Devenue rapidement incontournable, la vision de Miller inspire le scénariste Jim Starlin pour le Gotham purulent du Culte (1990). Tim Burton creuse aussi cette voie dans son film pourtant bon enfant sorti en 1989. "Même si les décors du film sont complètement différents de ceux de la BD, Burton montre Gotham City comme un dépotoir", explique Yann Graf. Le film s’ouvre ainsi sur un discours assez alarmiste du maire de Gotham: "Une des idées phares du film est que Gotham est un endroit invivable avant que Batman apparaisse”, ajoute le spécialiste.

Batman, la série animée
Batman, la série animée © Warner Bros.

La série animée de Paul Dini et Bruce Timm (1992-1998) offre cependant un contrepied en proposant un Gotham intemporel. Sous couvert de s’adresser à un public jeune, le duo crée une version sombre de Batman et de Gotham.

"Quand Warner a décidé de lancer la série, nous nous sommes rendus à New York chez DC Comics pour trouver l’inspiration", se souvient Paul Dini. "Une nuit, nous étions au sommet de l’Empire State Building, en train de regarder vers le sol. Le temps était brumeux. Il y avait une lumière ambrée qui émanait des réverbères. C’était sombre et magnifique. J’ai dit à Bruce que ce serait parfait de voir Batman se propulser dans les airs dans cette ambiance-là. Il a acquiescé. On s’est ensuite rendus au Rockefeller Center pour regarder des détails art déco. C’était majestueux et nous a beaucoup inspirés."

Batman à l’heure de la gentrification

Inspiratrice principale de Gotham, New York est frappée de plein fouet le 11 septembre 2001. Frank Miller, en pleine conception du Dark Knight Strikes Again évoque l’attentat du World Trade Center. "Il y a notamment une page avec les décombres d’un immeuble et la fumée de gravats, cet espèce de brouillard qui avançait dans les rues quand les immeubles s’effondraient", dit Yann Graf.
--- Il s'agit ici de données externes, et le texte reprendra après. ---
/-- TRUNK_LINK_DOWN and TRUNK_LINK_UP (R151, R189, R13): the link state; a record in transmission is abandoned and counted, and the
current run's RUN_END is offered again in DRAINING; the link-loss timer starts in a survey and stops when the link is UP. -/
def Obligations.TrunkLinkCarrier : Prop :=
  ∀ s : State,
    let timed : FaultCapture :=
      { s.faults with
        linkLoss :=
          if (s.run.runState = .running ∨ s.run.runState = .draining) ∧ s.faults.linkLoss = none then
            some (1000 * s.run.params.linkLossLimit)
          else s.faults.linkLoss }
    let counted := { s.queue.counters with txAbandoned := inc32 s.queue.counters.txAbandoned }
    let again (r : Record) : Prop :=
      ∃ e, r = .runEnd e ∧ s.run.runState = .draining ∧ e.runNumber = s.run.runNumber
    (s.queue.sending = none →
      exec .trunkLinkDown s = .next { s with queue := { s.queue with linkUp := false }, faults := timed })
    ∧ (∀ r rest, s.queue.sending = some .data → s.queue.data = r :: rest → ¬again r →
      exec .trunkLinkDown s
        = .next
          { s with
            queue := serveHolder
              { s.queue with linkUp := false, data := rest, sending := none, counters := counted }
            faults := timed })
    ∧ (∀ r rest, s.queue.sending = some .control → s.queue.control = r :: rest → ¬again r →
      exec .trunkLinkDown s
        = .next
          { s with
            queue := serveHolder
              { s.queue with linkUp := false, control := rest, sending := none, counters := counted }
            faults := timed })
    ∧ (∀ r rest, s.queue.sending = some .control → s.queue.control = r :: rest → again r → s.queue.holder = [] →
      occupancy s.queue + s.queue.responseClaim ≤ 65536 →
      exec .trunkLinkDown s
        = .next
          { s with
            queue := { s.queue with linkUp := false, control := rest ++ [r], sending := none, counters := counted }
            faults := timed })
    ∧ exec .trunkLinkUp s
      = .next (endEvent
        { s with queue := { s.queue with linkUp := true }, faults := { s.faults with linkLoss := none } })

/-- The content of every record has the size that the queue counts for it (R144, R196 to R200). -/
def Obligations.RecordsHaveTheirSize : Prop :=
  ∀ r : Record,
    (∀ h sectors, r = .profile h (.full sectors) → sectors.length = 128) →
    (∀ h groups, r = .profile h (.compact groups) → groups.length = 32) →
    (recordBytes r).length = recordSize r

/-! ### Inbound frames -/

/-- TRUNK_FRAME_TOO_LONG, TRUNK_FRAME_DISCARDED and REQUEST (R165, R166) on a trunk link that is UP: the counts of discarded frames,
and a good request at the end of an intake of fewer than 4, else dropped. That a frame too long is not a frame received whole is
the model's (log 17). A DOWN link brings none (R151, R189), so there each of the three is no event and changes nothing (log 9). -/
def Obligations.InboundFrames : Prop :=
  (∀ (s : State) (c : Instr), s.queue.linkUp = false →
      (c = .trunkFrameTooLong ∨ (∃ kind payload crc, c = .trunkFrameDiscarded kind payload crc)
        ∨ ∃ tag kind payload, c = .request tag kind payload) → exec c s = .next s)
    ∧ ∀ s : State, s.queue.linkUp = true →
    exec .trunkFrameTooLong s
        = .next (endEvent { s with mgmt := { s.mgmt with malformed := inc32 s.mgmt.malformed } })
    ∧ (∀ (kind : Byte) (payload : List Byte) (crc : BitVec 32), payload.length ≤ 1026 → crc ≠ trunkCrc kind payload →
      exec (.trunkFrameDiscarded kind payload crc) s
        = .next (endEvent
          { s with
            mgmt := { s.mgmt with
              framesReceived := inc32 s.mgmt.framesReceived, crcBad := inc32 s.mgmt.crcBad } }))
    ∧ (∀ (kind : Byte) (payload : List Byte), payload.length ≤ 1026 → kind ≠ 32 ∨ payload.length < 2 →
      exec (.trunkFrameDiscarded kind payload (trunkCrc kind payload)) s
        = .next (endEvent
          { s with
            mgmt := { s.mgmt with
              framesReceived := inc32 s.mgmt.framesReceived, malformed := inc32 s.mgmt.malformed } }))
    ∧ ∀ (tag kind : Byte) (payload : List Byte), payload.length ≤ 1024 →
      exec (.request tag kind payload) s
        = .next (endEvent
          { s with
            mgmt :=
              if s.mgmt.intake.length < 4 then
                { s.mgmt with
                  framesReceived := inc32 s.mgmt.framesReceived, intake := s.mgmt.intake ++ [⟨tag, kind, payload⟩] }
              else
                { s.mgmt with
                  framesReceived := inc32 s.mgmt.framesReceived, dropped := inc32 s.mgmt.dropped } })

/-! ### Requests -/

/-- IDENTIFY (R178), SET TIME (R19) and BAD_KIND (R169) at a taking (R168, R170). Which of the two timebase values the RESPONSE of
a SET TIME is stamped with is left free (log 8); the item widths of the identification are the model's (log 13). -/
def Obligations.IdentifyTimeAndBadKind : Prop :=
  ∀ (s : State) (r : Request) (rest : List Request),
    (Takes s 1 [] r rest →
      exec .identify s
        = .next (answered s r rest .ok
          [66, 17, 3, 5, 3, 3, 0, 8, 0, 0, 16, 0, 2, 64, 0, 0, 1, 0, 0, 1, 0, 0, 240, 0, 0, 4, 0] s.run.timebase))
    ∧ (∀ v, v ≤ 4294967295 → Takes s 2 (encU 4 v) r rest →
      exec .setTime s
        = .next (answered { s with run := { s.run with timebase := v } } r rest .ok (encU 4 s.run.timebase)
          (if Config.setTimeStampsNew then v else s.run.timebase)))
    ∧ (Ready s r rest → r.kind.toNat = 0 ∨ 26 < r.kind.toNat →
      exec .badKind s = .next (answered s r rest .badKind [] s.run.timebase))

/-- READ STATUS (R179, R180): the items of each section, one by one in the order of the rules that list them (R38, R56, R83, R105,
R125, R143, R164, R195), as they stand once the request has left the intake, and no other state changed. READ TABLE (R181, R104,
R57): the content of each form at an address in range, and no other state changed. The last clauses are the coding of numbers and
of named values (R196). The model's choices: some item widths (log 13), a list behind a count of its own (log 14), one presence
byte for items absent together (log 15), the code of the filter mode (log 34), the order of the marker counts (log 35), two
numbers for the holder's records (log 36), the order of the two list counts (log 37) and of the two fault counts (log 38). -/
def Obligations.ReadRequestsAnswer : Prop :=
  (∀ (s : State) (r : Request) (rest : List Request) (code : Nat), code ≤ 255 → Takes s 3 (encU 1 code) r rest →
      let o := s.odo
      let q := s.queue
      let m := s.mgmt
      let p := s.run.params
      let counts (ns : List Nat) : List Byte := ns.flatMap (encU 4)
      let opt (w : Nat) (x : Option Nat) : List Byte :=
        match x with
        | some n => 1 :: encU w n
        | none => 0 :: encU w 0
      let forHeads (f : HeadId → List Byte) : List Byte := f .h0 ++ f .h1 ++ f .h2
      let lockOf (x : Slot) : List Byte :=
        encB x.lock ++ encU 1 x.lost ++ opt 1 (x.record.map fun y => eventKindCode y.kind)
      let slot (x : Slot) : List Byte :=
        (match x.record with
          | some y => 1 :: faultRecordBytes y
          | none => List.replicate 23 0) ++ encB x.lock ++ encU 1 x.lost
      let wheel (w : WheelRecord) (scale : Nat) : List Byte :=
        encU 1 (wheelStatusCode w.status) ++ encU 4 scale ++ encU 4 w.silentTravel ++ encU 4 w.illegal
      let number (x : MarkerStatus) : Nat := (s.route.markers.filter fun k => decide (k.status = x)).length
      let summary : List (List Byte) :=
        [encU 1 (runStateCode s.run.runState), encU 4 s.run.runNumber, encU 4 s.run.timebase, encI 4 o.c, encI 4 o.h,
          encI 4 o.r, encB o.reversed, encU 1 (odoModeCode o.mode), encU 1 q.level, encU 1 q.floor, encB q.linkUp,
          encU 4 (occupancy q), encU 4 (dataOccupancy q), forHeads fun h => encU 1 (portStateCode (s.ports.get h).state),
          encB s.comparator.alertLine, lockOf s.faults.hard, lockOf s.faults.soft, encU 1 rest.length,
          encB m.staging.isSome]
      let run : List (List Byte) :=
        [encU 1 (runStateCode s.run.runState), encU 4 s.run.runNumber, opt 4 s.run.startTime, encB s.run.paramsSet,
          encU 1 (directionCode p.direction), encI 4 p.origin, encU 2 p.pitch, encU 1 p.closeLag, encU 2 p.closeTimeout,
          encU 2 p.defaultCentre, encU 4 p.guardDistance, encU 2 p.bogieCentres, encU 2 p.vehicleLength,
          encU 2 p.alertDepth, encU 2 p.alertHold, encU 1 p.highCode, encU 1 p.panicCode, encU 1 p.hysteresisCode,
          encU 2 p.headLossLimit, encU 2 p.linkLossLimit,
          counts [s.run.counters.profilesClosed, s.run.counters.profilesDropped, s.run.counters.pointsDropped,
            s.run.counters.eventsDropped, s.run.counters.intrusionsDropped, s.run.counters.markersMatched,
            s.run.counters.markersMissed, s.run.counters.markersUnknown],
          encU 4 s.run.timebase]
      let heads : List (List Byte) :=
        [forHeads fun h =>
          let x := s.ports.get h
          encU 1 (portStateCode x.state) ++ encU 1 x.classCode ++ encB x.enable ++ encU 2 x.silenceTimeout ++ encB x.warn
            ++ (match x.lastStatus with
              | some y => 1 :: (encU 1 (conditionCode y.condition) ++ encU 1 y.code)
              | none => [0, 0, 0])
            ++ opt 2 x.revolution ++ opt 2 x.expected
            ++ counts [x.crcBad, x.malformed, x.unsynced, x.gaps, x.jumps, x.accepted, x.passedOn, x.carrierLosses]]
      let corrector : List (List Byte) :=
        [forHeads fun h =>
          let x := s.correctors.get h
          counts [x.examined, x.accepted, x.noReturn, x.saturated, x.weak, x.occluded, x.invalid, x.centre, x.far]
            ++ encB x.calibration.defined]
      let odometry : List (List Byte) :=
        [encI 4 o.c, encI 4 o.h, encI 4 o.r, encI 4 o.u, encB o.reversed, encU 1 (odoModeCode o.mode),
          encU 1 (filterModeCode o.filterMode), encU 4 o.slipFilter, wheel o.a o.settings.scaleA,
          wheel o.b o.settings.scaleB, encU 1 o.agreement,
          (match o.lastMatched with
            | some k => 1 :: (encI 4 k.position ++ encU 2 k.label)
            | none => List.replicate 7 0),
          encU 4 o.cameraNext, encU 4 o.cameraFrames, counts [o.taken, o.debounced, o.ignored]]
      let route : List (List Byte) :=
        [encI 4 s.route.base, encU 2 (mappedCount s.route),
          encU 2 (s.route.entries.filter fun e => e.2.defined).length,
          encU 2 (s.route.envelopes.filter fun e => e.2.defined).length, encU 2 s.route.markers.length,
          encU 2 (number .unseen), encU 2 (number .matched), encU 2 (number .missed),
          (match guardLine s with
            | some g => 1 :: encI 4 g
            | none => List.replicate 5 0)]
      let assembly : List (List Byte) :=
        [encU 4 s.assembler.closedLine, encU 4 s.assembler.sequence, encU 2 s.assembler.contexts.length,
          encU 2 s.assembler.contexts.length,
          (s.assembler.contexts.flatMap fun c =>
            encU 4 c.station ++ encU 4 c.openTime ++ forHeads fun h => encU 2 (c.tallies.get h).slices),
          forHeads fun h => opt 4 (s.assembler.lastStation.get h),
          forHeads fun h =>
            let d := s.assembler.discards.get h
            counts [d.reversed, d.beforeStart, d.late]]
      let clearance : List (List Byte) :=
        [encB s.comparator.alertLine, encB s.comparator.hold.isSome,
          (match s.comparator.lastAlert with
            | some x => 1 :: (encU 4 x.sequence ++ encU 4 x.station)
            | none => List.replicate 9 0),
          counts [s.comparator.assessed, s.comparator.intruding, s.comparator.assertions]]
      let queue : List (List Byte) :=
        [encU 4 (occupancy q), encU 4 (dataOccupancy q), encU 4 (65536 - occupancy q), encU 2 q.control.length,
          encU 2 q.data.length, encU 1 (((sendingRecord q).map recordKind).getD 0), encB q.linkUp, encU 1 q.level,
          encU 1 q.floor, encU 2 (heldIntrusions q), encU 2 (q.holder.length - heldIntrusions q), encU 4 (holderClaim q),
          counts [q.counters.transmitted, q.counters.formsFull, q.counters.formsCompact, q.counters.formsSummary,
            q.counters.profileDropped, q.counters.pointsKept, q.counters.pointsDropped, q.counters.eventLost,
            q.counters.intrusionLost, q.counters.txAbandoned, q.counters.dataDiscarded]]
      let faults : List (List Byte) :=
        [slot s.faults.hard, slot s.faults.soft, encU 4 s.faults.hardReported, encU 4 s.faults.softReported,
          encB s.faults.headLoss.isSome, encB s.faults.linkLoss.isSome]
      let management : List (List Byte) :=
        [encU 1 rest.length, encU 2 rest.length, rest.flatMap fun x => [x.tag, x.kind],
          (match m.staging with
            | some st =>
              [1] ++ encU 1 (targetKindCode st.target) ++ encU 1 (targetId st.target) ++ encU 1 (partCount st.target)
                ++ encU 1 (st.parts.map fun e => 2 ^ e.1).sum
            | none => List.replicate 5 0),
          (match m.lastTaken with
            | some x => [1, x.tag, x.kind] ++ encU 1 (statusCode x.status)
            | none => List.replicate 4 0),
          counts [m.framesReceived, m.crcBad, m.malformed, m.dropped, m.taken, m.refused]]
      (∀ items,
        (code, items)
          ∈ [(0, summary), (1, run), (2, heads), (3, corrector), (4, odometry), (5, route), (6, assembly),
            (7, clearance), (8, queue), (9, faults), (10, management)] →
        exec .readStatus s = .next (answered s r rest .ok items.flatten s.run.timebase))
      ∧ (10 < code → exec .readStatus s = .next (answered s r rest .badValue [1] s.run.timebase)))
    ∧ (∀ (s : State) (r : Request) (rest : List Request),
      (∀ e ≤ 511, Takes s 4 (1 :: encU 2 e) r rest →
        exec .readTable s = .next (answered s r rest .ok (entryBytes (entryAt s.route e)) s.run.timebase))
      ∧ (∀ j ≤ 63, Takes s 4 (2 :: encU 1 j) r rest →
        exec .readTable s = .next (answered s r rest .ok (envelopeBytes (envelopeAt s.route j)) s.run.timebase))
      ∧ (∀ first count, first ≤ 4095 → 1 ≤ count → count ≤ 256 → first + count ≤ 4096 →
        Takes s 4 (3 :: (encU 2 first ++ encU 2 count)) r rest →
        exec .readTable s
          = .next (answered s r rest .ok
            (encI 4 s.route.base ++ encU 2 count
              ++ (List.range count).flatMap fun k => encU 2 ((cellAt s.route (first + k)).getD 65535))
            s.run.timebase))
      ∧ (∀ i m, i ≤ 65535 → s.route.markers[i]? = some m → Takes s 4 (4 :: encU 2 i) r rest →
        exec .readTable s
          = .next (answered s r rest .ok (markerBytes m ++ encU 2 s.route.markers.length) s.run.timebase))
      ∧ ∀ h, Takes s 4 (5 :: encU 1 (headNumber h)) r rest →
        exec .readTable s
          = .next (answered s r rest .ok
            (encU 1 (headNumber h) ++ encB (s.correctors.get h).calibration.defined
              ++ (s.correctors.get h).calibration.knots.flatMap (encI 2)
              ++ encU 1 (s.correctors.get h).calibration.intensityFloor)
            s.run.timebase))
    ∧ (∀ w n, n < 256 ^ w →
      (encU w n).length = w ∧ ∀ i < w, ((encU w n)[i]?).map BitVec.toNat = some (n / 256 ^ i % 256))
    ∧ (∀ (w : Nat) (x : Int), 1 ≤ w → -(256 ^ w / 2 : Int) ≤ x → x < 256 ^ w / 2 →
      encI w x = encU w (x % 256 ^ w).toNat)
    ∧ (encB false = [0] ∧ encB true = [1])
    ∧ ([RunState.unarmed, .armed, .running, .draining, .ended, .halted].map runStateCode = [0, 1, 2, 3, 4, 5]
      ∧ [PortState.down, .disabled, .waiting, .streaming, .silent, .faulted].map portStateCode = [0, 1, 2, 3, 4, 5]
      ∧ [Condition.ok, .warn, .fault].map conditionCode = [0, 1, 2]
      ∧ [OdoMode.normal, .slip, .single].map odoModeCode = [0, 1, 2]
      ∧ [WheelStatus.present, .lost].map wheelStatusCode = [0, 1]
      ∧ [MarkerStatus.unseen, .matched, .missed].map markerStatusCode = [0, 1, 2]
      ∧ [Direction.up, .down].map directionCode = [0, 1] ∧ [Zone.assess, .noAssess].map zoneCode = [0, 1])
Si, hormis par Miller, le 11/9 a été peu abordé de front, la montée de la paranoïa sécuritaire et le terrorisme l’ont été en détail.

The Dark Knight de Christopher Nolan
The Dark Knight de Christopher Nolan © Warner Bros

Celui qui a le plus fait écho à ses thématiques est Christopher Nolan: "il y a le groupement terroriste qui attaque la ville dans le premier, l’obsession sécuritaire dans le deuxième, les mouvement sociaux contestataires qui se sont soulevés après les années Bush dans le troisième", énumère Yann Graf. Zack Snyder, dans l’ouverture de Batman V Superman, a lui aussi utilisé l’imagerie des attentats et de l’immeuble qui s’effondre avec Bruce Wayne qui pénètre dans les gravats.

En 2019, Gotham est plus moderne que jamais. L’imagerie gothique des années 1990, très inspirées de Burton, n’est plus de mise. Très inspirée par Blade Runner dans Batman Begins, la Gotham City est devenue de plus en plus réaliste, allant jusqu’à reproduire les débordements d’Occupy Wall Street dans The Dark Knight Rises. Depuis la gentrification, la grande question qu’essayent désormais de résoudre les comics est, selon Yann Graf, de savoir "comment décrire les crimes en milieu urbain alors qu’ils ont baissé depuis les années 1980 et 1990."

Dans les comics, Gotham se divise en trois quartiers: un laissé en délabrement, un en boom "L’idée est de faire cohabiter ces versions de Gotham pour refléter au mieux ce qu’est une grande ville américaine aujourd’hui", dit Yann Graf. "Quand vous vous baladez à New York, vous pouvez passer d’un quartier ultra moderne à un quartier pittoresque." Détail amusant: Gotham est devenu un lieu de mémoire. A chaque fois qu’un scénariste imagine un nouveau quartier, il utilise pour le baptiser les noms des anciens auteurs. Ironie du sort, le maître d’œuvre de la purulence de Gotham, Frank Miller, a donné son nom à un… port.